What is expected:
Would you please copy the part of the material below that opens with the line containing "a step leaves" and closes with the line containing "(∀ (g : Tag) (s"? Copy it exactly, and only it.

==*==

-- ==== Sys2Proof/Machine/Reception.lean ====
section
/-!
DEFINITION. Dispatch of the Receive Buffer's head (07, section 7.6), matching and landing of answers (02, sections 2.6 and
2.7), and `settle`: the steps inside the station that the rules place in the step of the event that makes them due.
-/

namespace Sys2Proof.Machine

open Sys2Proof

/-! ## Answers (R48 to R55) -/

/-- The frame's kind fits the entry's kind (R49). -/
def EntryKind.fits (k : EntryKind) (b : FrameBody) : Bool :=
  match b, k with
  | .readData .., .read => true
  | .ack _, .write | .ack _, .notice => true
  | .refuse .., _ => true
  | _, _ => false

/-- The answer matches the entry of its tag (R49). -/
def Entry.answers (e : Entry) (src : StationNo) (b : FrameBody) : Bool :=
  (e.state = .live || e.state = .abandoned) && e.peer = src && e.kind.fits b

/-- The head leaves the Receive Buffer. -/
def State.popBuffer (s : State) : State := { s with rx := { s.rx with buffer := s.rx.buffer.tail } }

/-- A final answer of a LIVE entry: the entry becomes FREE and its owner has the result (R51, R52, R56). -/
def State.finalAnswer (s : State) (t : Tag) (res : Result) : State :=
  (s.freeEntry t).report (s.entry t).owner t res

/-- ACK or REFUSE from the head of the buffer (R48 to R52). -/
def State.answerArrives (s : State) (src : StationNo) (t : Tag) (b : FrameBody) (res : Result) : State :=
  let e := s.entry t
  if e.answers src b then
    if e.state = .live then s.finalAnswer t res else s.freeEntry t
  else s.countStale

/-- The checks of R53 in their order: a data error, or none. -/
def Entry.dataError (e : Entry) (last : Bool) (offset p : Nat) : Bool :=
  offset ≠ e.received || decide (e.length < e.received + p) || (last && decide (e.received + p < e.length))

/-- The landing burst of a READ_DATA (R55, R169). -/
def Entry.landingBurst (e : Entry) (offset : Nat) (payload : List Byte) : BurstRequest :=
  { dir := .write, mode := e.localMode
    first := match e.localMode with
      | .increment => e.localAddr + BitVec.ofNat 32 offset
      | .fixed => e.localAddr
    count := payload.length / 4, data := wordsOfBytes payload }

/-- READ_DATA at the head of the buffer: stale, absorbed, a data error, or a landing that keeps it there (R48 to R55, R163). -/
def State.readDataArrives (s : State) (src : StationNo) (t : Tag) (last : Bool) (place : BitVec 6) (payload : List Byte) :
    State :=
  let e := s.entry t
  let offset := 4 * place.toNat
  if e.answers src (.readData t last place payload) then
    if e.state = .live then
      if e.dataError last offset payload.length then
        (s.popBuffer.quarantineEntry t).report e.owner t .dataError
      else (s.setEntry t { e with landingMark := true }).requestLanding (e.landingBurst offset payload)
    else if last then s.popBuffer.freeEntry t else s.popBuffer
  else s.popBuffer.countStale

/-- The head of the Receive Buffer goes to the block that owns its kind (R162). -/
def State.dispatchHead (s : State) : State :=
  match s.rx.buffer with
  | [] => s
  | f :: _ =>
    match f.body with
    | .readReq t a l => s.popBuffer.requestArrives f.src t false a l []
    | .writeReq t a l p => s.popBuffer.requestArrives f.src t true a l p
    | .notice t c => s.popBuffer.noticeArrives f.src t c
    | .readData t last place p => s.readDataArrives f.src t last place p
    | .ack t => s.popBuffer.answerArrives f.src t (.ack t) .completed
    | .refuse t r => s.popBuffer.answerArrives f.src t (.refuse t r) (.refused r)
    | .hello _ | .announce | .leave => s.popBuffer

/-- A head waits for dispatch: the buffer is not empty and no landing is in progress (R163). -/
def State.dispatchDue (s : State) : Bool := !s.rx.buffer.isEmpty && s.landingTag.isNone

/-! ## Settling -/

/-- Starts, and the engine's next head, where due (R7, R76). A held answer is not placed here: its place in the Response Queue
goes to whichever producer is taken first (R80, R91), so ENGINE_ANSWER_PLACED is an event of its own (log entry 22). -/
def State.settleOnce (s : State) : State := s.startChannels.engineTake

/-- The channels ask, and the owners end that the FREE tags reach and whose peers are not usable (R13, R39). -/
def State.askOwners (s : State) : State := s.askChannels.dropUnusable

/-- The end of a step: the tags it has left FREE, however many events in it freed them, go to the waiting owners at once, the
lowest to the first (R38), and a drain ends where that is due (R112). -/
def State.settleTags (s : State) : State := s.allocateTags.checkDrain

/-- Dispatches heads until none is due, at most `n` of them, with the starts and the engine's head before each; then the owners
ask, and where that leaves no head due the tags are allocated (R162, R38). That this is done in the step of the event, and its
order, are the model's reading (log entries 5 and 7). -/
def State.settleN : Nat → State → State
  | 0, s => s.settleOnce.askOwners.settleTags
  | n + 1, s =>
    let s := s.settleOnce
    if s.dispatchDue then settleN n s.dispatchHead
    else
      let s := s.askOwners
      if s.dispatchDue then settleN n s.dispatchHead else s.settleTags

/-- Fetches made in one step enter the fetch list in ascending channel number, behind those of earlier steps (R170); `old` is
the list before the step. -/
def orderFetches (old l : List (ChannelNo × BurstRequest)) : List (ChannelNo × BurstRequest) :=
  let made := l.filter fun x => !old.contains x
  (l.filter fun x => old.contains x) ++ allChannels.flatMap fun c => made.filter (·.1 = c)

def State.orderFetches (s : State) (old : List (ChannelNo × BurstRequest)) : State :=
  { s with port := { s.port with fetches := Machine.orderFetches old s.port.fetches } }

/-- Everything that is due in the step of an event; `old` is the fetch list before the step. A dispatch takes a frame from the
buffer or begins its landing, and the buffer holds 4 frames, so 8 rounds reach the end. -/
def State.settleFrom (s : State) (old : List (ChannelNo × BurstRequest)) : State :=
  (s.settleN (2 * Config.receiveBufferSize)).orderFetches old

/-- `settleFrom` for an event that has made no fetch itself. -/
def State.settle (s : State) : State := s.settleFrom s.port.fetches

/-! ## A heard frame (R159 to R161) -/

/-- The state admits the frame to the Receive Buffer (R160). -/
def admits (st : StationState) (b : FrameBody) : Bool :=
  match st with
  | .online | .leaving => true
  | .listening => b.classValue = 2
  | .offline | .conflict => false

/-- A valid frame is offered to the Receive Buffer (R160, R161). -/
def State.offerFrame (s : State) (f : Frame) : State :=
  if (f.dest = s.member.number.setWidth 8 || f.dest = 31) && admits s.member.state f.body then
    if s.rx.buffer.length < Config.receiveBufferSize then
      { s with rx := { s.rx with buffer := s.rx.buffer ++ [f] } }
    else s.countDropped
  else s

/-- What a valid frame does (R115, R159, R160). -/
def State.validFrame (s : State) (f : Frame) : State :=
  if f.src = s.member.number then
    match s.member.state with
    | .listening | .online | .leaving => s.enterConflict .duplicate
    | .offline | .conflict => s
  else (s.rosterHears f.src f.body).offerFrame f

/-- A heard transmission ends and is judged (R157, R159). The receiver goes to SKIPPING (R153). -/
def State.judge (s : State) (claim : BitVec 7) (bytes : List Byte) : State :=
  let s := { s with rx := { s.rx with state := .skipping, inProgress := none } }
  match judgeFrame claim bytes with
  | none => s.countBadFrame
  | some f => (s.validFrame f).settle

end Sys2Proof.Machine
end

==*==

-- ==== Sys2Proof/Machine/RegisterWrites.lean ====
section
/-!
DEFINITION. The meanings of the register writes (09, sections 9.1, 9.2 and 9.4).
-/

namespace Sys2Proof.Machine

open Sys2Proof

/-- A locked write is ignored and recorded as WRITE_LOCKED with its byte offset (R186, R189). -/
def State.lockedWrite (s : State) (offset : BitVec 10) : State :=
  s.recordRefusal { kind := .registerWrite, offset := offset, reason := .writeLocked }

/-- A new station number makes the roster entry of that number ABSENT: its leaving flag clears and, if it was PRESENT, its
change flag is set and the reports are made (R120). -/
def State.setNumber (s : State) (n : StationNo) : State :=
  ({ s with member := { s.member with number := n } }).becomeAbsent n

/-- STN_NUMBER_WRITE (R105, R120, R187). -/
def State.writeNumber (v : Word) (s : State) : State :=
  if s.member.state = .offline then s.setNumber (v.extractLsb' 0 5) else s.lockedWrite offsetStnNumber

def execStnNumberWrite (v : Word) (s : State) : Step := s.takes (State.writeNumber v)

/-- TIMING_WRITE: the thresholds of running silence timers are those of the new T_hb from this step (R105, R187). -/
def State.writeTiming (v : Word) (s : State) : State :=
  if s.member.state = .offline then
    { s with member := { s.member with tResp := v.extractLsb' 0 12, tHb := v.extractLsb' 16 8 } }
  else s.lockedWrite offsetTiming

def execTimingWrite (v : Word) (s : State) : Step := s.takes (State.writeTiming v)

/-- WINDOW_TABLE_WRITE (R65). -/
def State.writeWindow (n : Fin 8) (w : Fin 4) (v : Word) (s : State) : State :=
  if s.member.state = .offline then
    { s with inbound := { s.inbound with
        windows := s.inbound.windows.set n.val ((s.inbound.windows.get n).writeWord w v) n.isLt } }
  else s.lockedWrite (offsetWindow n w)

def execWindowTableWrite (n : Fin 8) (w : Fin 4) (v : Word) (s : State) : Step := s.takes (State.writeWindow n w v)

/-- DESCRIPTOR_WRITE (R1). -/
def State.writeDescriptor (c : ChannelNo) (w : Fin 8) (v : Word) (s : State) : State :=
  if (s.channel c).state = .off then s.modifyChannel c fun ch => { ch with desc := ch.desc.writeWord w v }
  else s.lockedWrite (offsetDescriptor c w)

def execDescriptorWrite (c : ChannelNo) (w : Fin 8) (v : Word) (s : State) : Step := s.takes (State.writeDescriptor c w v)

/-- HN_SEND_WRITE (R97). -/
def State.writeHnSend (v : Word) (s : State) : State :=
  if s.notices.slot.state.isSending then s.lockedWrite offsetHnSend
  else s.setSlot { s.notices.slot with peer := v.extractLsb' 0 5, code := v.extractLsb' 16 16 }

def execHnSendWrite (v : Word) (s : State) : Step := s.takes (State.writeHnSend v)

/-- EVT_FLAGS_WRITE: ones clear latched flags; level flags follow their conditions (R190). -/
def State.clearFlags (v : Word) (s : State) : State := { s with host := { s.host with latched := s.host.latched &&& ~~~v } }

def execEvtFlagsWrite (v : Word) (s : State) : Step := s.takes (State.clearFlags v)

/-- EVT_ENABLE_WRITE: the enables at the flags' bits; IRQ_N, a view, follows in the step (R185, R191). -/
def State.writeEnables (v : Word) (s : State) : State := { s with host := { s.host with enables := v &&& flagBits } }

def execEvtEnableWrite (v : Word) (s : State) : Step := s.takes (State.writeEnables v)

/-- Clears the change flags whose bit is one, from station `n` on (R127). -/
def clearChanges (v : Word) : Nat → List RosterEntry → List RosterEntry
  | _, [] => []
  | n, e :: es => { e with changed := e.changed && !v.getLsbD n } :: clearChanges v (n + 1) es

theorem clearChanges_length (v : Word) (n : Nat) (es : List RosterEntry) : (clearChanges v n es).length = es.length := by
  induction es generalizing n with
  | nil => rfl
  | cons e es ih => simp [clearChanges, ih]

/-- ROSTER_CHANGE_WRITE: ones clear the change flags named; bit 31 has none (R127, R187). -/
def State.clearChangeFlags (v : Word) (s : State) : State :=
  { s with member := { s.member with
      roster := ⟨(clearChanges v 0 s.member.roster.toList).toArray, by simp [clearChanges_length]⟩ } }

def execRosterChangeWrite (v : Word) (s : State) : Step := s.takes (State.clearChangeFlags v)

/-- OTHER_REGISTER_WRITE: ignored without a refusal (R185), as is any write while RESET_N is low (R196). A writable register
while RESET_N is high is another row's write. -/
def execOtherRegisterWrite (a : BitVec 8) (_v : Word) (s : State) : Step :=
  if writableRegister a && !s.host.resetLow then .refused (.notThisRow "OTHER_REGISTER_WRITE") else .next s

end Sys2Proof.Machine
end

==*==

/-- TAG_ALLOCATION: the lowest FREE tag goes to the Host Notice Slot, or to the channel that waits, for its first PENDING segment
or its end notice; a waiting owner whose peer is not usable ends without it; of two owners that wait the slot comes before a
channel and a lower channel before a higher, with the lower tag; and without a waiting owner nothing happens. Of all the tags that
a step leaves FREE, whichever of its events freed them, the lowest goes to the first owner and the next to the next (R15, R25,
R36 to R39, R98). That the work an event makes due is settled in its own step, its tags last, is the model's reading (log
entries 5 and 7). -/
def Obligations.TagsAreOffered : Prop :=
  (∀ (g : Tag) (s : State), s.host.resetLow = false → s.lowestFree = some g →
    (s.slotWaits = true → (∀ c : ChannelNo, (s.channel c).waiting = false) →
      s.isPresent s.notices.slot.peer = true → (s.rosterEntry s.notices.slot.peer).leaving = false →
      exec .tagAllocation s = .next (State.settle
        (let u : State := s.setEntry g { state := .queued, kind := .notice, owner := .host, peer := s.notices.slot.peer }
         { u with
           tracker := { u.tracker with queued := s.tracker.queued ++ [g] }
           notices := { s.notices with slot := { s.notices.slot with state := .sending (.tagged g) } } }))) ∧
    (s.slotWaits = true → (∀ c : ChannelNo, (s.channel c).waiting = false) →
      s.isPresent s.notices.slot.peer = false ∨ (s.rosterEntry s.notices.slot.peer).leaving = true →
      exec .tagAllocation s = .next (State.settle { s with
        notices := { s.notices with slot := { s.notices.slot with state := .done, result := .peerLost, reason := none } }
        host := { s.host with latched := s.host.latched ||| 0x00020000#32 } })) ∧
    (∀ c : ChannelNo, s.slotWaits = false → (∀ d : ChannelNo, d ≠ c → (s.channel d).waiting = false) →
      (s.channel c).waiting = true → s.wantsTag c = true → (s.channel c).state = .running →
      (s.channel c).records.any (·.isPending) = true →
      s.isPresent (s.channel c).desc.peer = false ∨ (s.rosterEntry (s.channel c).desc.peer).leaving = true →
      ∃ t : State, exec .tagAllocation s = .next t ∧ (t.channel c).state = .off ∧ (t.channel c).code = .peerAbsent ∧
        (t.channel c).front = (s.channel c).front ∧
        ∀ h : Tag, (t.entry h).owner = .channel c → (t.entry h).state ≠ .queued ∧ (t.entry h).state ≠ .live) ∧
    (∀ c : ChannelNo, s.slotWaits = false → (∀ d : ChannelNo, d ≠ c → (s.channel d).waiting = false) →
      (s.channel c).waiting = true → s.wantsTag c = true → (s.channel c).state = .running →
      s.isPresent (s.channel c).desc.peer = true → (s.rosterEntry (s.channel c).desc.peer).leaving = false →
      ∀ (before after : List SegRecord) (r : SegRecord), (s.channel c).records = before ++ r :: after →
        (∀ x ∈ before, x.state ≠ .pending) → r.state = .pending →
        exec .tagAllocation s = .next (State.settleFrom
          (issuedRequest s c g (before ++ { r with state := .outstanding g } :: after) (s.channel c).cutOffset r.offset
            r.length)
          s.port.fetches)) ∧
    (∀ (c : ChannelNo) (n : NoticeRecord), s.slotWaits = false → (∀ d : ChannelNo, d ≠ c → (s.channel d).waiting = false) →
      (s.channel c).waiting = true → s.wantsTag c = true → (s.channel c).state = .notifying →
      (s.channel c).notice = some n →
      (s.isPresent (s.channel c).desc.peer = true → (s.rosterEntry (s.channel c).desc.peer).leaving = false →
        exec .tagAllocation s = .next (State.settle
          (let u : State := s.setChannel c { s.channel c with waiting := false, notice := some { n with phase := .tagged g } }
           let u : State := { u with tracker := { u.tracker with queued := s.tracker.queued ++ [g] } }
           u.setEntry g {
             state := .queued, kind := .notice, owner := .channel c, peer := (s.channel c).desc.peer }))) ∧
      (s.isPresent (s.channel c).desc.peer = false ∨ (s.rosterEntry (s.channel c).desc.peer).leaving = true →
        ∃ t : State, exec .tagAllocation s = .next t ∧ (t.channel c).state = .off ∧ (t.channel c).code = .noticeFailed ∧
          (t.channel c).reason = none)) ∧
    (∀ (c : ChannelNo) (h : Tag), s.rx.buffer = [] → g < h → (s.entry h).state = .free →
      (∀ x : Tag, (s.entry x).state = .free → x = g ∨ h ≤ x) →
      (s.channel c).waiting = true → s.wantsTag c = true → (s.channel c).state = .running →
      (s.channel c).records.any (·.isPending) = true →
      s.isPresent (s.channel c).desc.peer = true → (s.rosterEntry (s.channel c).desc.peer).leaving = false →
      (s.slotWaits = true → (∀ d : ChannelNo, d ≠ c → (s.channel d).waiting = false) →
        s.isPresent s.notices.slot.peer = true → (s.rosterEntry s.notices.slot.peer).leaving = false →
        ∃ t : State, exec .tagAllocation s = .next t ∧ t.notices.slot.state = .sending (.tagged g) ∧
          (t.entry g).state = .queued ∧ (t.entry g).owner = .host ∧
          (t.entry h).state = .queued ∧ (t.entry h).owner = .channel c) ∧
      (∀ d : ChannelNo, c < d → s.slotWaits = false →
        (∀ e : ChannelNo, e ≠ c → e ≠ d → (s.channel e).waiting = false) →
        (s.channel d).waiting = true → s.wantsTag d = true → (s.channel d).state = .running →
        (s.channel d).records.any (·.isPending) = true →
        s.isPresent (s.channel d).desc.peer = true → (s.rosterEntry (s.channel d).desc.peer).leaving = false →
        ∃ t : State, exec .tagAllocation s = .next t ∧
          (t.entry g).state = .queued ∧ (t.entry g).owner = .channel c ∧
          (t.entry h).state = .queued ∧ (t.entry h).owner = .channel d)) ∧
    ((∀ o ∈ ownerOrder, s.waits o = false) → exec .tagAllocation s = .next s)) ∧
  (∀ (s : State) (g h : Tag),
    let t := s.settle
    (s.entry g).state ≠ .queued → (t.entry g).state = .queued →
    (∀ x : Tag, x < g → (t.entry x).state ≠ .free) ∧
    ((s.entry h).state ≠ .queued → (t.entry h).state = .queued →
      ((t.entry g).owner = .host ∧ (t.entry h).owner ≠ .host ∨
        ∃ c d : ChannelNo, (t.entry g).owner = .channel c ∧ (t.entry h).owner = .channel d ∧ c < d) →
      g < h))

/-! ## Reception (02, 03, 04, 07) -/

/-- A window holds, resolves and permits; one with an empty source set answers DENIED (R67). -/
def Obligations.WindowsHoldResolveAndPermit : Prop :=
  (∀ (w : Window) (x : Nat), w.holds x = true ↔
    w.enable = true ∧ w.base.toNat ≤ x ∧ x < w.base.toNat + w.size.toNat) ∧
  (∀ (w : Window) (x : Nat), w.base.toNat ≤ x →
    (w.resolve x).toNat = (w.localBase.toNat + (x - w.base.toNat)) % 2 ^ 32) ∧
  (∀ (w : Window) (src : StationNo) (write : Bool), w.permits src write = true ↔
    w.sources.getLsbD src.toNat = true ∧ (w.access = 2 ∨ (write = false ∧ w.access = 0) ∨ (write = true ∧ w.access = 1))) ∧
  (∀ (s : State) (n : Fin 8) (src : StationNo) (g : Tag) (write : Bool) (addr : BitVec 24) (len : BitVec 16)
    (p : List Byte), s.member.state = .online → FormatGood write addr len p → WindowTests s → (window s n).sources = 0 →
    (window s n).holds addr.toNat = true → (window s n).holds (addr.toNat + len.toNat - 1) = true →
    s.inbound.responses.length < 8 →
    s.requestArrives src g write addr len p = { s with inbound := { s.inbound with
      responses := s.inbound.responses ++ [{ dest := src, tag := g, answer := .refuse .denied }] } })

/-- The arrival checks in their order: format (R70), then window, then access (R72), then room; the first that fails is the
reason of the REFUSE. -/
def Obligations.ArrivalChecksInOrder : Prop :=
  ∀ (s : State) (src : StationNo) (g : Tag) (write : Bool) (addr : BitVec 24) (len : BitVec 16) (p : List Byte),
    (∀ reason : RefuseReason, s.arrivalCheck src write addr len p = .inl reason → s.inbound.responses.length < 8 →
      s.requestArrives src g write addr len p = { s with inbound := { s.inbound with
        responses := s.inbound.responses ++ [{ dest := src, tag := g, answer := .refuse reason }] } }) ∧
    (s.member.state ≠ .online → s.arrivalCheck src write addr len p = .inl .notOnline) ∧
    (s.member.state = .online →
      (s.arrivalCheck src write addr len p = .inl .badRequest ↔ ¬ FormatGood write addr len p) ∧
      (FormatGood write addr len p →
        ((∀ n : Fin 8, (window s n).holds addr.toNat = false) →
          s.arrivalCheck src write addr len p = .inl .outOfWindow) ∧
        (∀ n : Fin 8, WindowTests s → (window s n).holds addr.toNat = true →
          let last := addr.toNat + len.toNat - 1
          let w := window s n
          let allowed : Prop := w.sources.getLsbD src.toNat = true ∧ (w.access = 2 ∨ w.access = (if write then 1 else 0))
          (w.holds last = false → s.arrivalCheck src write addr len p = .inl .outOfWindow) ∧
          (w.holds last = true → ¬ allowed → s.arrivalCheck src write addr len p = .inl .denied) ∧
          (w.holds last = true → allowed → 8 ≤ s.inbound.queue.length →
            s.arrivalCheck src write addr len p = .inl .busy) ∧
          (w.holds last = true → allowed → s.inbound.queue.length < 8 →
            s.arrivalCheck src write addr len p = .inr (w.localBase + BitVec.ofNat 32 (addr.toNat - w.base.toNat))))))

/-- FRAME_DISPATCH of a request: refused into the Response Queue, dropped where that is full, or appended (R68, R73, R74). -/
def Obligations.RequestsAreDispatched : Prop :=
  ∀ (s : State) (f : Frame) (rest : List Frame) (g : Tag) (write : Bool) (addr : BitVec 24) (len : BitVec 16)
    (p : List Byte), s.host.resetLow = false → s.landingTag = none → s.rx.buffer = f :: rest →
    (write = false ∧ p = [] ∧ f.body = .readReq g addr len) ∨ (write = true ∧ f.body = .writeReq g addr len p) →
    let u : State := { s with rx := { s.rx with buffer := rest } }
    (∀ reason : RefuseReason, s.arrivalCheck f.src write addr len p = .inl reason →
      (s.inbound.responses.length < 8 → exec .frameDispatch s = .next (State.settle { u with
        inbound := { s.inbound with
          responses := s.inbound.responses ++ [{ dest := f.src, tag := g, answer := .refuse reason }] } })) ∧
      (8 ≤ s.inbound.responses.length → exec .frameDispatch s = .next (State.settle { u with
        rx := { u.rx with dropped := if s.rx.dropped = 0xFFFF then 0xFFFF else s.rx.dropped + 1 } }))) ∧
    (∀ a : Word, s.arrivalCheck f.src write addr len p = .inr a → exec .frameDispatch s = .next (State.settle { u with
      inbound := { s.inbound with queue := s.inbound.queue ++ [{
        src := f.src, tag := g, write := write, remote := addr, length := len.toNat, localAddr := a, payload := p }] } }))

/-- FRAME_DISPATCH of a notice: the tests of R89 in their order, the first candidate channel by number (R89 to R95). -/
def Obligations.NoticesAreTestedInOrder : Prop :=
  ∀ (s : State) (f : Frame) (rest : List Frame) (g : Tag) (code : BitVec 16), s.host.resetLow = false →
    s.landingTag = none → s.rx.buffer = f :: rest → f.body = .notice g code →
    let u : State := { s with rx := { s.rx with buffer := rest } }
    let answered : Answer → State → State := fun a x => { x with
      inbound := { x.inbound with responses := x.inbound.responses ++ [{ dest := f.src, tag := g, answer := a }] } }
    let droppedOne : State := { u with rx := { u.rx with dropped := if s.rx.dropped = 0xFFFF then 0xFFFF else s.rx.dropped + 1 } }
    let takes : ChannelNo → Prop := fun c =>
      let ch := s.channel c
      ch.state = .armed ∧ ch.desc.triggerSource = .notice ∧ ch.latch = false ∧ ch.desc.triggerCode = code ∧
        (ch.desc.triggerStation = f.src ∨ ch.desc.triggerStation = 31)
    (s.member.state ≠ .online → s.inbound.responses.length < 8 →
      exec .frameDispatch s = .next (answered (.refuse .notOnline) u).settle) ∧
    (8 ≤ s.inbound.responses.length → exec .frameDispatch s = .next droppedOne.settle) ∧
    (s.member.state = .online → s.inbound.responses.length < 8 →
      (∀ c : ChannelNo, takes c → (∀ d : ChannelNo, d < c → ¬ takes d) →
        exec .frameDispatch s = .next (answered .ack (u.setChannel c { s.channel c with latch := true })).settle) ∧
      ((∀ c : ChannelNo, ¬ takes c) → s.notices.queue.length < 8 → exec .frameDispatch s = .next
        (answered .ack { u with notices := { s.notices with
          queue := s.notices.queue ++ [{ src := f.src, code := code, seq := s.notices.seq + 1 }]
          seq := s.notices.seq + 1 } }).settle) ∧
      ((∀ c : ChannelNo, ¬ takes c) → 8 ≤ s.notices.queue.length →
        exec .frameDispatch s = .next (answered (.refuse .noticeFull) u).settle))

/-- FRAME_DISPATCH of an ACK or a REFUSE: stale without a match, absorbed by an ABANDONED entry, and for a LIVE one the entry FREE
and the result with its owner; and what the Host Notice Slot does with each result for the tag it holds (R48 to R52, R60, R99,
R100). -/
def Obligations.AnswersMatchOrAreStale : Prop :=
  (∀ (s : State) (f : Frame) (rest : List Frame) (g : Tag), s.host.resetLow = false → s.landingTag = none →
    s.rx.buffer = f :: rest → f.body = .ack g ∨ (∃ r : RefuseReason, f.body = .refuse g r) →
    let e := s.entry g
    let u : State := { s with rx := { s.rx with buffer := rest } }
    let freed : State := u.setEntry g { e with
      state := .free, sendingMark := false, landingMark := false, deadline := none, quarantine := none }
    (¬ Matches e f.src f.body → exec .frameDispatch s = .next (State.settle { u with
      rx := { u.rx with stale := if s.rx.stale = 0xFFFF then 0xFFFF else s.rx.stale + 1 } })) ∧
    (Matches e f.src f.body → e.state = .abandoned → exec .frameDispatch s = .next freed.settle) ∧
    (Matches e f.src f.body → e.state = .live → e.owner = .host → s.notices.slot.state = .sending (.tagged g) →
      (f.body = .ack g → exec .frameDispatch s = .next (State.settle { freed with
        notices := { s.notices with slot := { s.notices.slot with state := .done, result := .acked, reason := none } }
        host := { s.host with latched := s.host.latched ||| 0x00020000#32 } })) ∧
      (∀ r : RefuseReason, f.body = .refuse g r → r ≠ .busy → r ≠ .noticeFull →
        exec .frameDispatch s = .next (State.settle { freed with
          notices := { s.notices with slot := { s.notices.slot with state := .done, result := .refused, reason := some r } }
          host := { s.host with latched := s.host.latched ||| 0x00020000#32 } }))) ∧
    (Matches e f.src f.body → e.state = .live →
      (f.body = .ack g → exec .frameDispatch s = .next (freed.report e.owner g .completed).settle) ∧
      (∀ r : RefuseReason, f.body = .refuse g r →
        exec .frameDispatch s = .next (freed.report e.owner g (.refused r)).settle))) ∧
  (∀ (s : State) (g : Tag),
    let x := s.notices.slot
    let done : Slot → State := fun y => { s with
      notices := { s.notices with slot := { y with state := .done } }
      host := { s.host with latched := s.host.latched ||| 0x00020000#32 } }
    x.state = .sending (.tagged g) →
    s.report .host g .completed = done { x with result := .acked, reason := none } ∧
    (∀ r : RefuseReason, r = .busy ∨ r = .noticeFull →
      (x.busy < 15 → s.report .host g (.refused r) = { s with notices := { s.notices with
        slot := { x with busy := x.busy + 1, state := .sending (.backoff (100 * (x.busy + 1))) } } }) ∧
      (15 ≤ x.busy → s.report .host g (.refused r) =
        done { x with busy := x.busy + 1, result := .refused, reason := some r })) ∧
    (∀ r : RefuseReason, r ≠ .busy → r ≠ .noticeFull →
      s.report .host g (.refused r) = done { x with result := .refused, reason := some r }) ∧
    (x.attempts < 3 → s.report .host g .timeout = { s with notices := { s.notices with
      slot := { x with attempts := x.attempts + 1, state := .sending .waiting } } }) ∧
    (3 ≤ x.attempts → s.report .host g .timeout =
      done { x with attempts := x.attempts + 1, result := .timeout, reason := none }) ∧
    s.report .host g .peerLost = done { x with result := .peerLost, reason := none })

==*==

Solution for this task:
a step leaves FREE, whichever of its events freed them, the lowest goes to the first owner and the next to the next (R15, R25,
R36 to R39, R98). That the work an event makes due is settled in its own step, its tags last, is the model's reading (log
entries 5 and 7). -/
def Obligations.TagsAreOffered : Prop :=
  (∀ (g : Tag) (s : State), s.host.resetLow = false → s.lowestFree = some g →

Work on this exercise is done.